DATASET CONTENT below:

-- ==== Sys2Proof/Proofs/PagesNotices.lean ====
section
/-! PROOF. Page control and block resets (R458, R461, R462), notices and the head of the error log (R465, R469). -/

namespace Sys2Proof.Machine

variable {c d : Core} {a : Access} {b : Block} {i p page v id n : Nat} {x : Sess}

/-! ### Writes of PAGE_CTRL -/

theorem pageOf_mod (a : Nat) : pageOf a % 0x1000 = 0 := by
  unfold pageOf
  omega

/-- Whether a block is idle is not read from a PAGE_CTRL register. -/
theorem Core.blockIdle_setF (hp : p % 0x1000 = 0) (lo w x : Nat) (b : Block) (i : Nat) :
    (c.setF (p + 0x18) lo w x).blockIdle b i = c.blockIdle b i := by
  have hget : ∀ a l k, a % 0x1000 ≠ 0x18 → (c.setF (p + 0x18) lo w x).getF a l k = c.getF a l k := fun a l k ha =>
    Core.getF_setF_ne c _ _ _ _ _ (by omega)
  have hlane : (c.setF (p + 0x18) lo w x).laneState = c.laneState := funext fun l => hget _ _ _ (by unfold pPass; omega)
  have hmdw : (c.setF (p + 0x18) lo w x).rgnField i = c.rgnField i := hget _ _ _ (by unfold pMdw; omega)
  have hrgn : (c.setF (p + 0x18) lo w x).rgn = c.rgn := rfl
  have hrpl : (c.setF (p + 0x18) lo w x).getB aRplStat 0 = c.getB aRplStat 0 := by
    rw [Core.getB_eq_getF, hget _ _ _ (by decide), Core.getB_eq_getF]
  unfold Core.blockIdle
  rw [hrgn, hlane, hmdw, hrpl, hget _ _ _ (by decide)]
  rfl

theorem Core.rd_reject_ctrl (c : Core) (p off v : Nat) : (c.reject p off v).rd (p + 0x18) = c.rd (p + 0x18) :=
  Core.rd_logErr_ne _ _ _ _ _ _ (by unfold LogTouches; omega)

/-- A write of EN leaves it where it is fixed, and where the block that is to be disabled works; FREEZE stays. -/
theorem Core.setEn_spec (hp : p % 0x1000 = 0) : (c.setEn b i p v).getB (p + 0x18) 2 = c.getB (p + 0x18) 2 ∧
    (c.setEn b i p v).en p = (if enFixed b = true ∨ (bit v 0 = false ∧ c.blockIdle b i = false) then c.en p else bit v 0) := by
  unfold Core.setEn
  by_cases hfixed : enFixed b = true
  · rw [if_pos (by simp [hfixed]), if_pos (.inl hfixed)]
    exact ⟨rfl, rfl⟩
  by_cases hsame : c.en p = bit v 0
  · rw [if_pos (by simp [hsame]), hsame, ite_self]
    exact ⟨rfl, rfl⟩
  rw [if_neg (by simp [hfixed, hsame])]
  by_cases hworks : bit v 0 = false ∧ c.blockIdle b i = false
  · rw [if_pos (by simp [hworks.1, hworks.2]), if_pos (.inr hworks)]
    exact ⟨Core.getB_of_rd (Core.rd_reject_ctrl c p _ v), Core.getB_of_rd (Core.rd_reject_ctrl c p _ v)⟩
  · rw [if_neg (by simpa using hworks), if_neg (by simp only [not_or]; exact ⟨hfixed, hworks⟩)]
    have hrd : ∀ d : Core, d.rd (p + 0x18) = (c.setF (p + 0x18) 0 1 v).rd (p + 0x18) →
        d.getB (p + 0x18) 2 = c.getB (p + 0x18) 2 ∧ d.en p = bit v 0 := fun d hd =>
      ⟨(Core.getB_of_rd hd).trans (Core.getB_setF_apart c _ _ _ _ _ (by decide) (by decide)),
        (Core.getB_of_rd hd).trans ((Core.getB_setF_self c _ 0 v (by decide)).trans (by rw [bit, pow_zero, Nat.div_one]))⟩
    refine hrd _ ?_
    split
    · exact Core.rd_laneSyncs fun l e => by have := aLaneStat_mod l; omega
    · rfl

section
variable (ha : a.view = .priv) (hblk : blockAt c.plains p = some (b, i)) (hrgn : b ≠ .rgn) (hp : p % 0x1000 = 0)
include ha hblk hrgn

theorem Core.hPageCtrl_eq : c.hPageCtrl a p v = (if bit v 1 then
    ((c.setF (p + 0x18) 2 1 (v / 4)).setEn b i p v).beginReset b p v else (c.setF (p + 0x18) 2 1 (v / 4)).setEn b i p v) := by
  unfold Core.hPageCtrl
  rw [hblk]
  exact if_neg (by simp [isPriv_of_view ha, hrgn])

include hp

End of DATASET CONTENT.

* [WHAT TO WORK ON]
From the line holding "variable (ha : a.view" to the last line of the material above, reproduce every line exactly, and only those.

* [RESULT BELOW]
variable (ha : a.view = .priv) (hblk : blockAt c.plains p = some (b, i)) (hrgn : b ≠ .rgn) (hp : p % 0x1000 = 0)
include ha hblk hrgn

theorem Core.hPageCtrl_eq : c.hPageCtrl a p v = (if bit v 1 then
    ((c.setF (p + 0x18) 2 1 (v / 4)).setEn b i p v).beginReset b p v else (c.setF (p + 0x18) 2 1 (v / 4)).setEn b i p v) := by
  unfold Core.hPageCtrl
  rw [hblk]
  exact if_neg (by simp [isPriv_of_view ha, hrgn])

include hp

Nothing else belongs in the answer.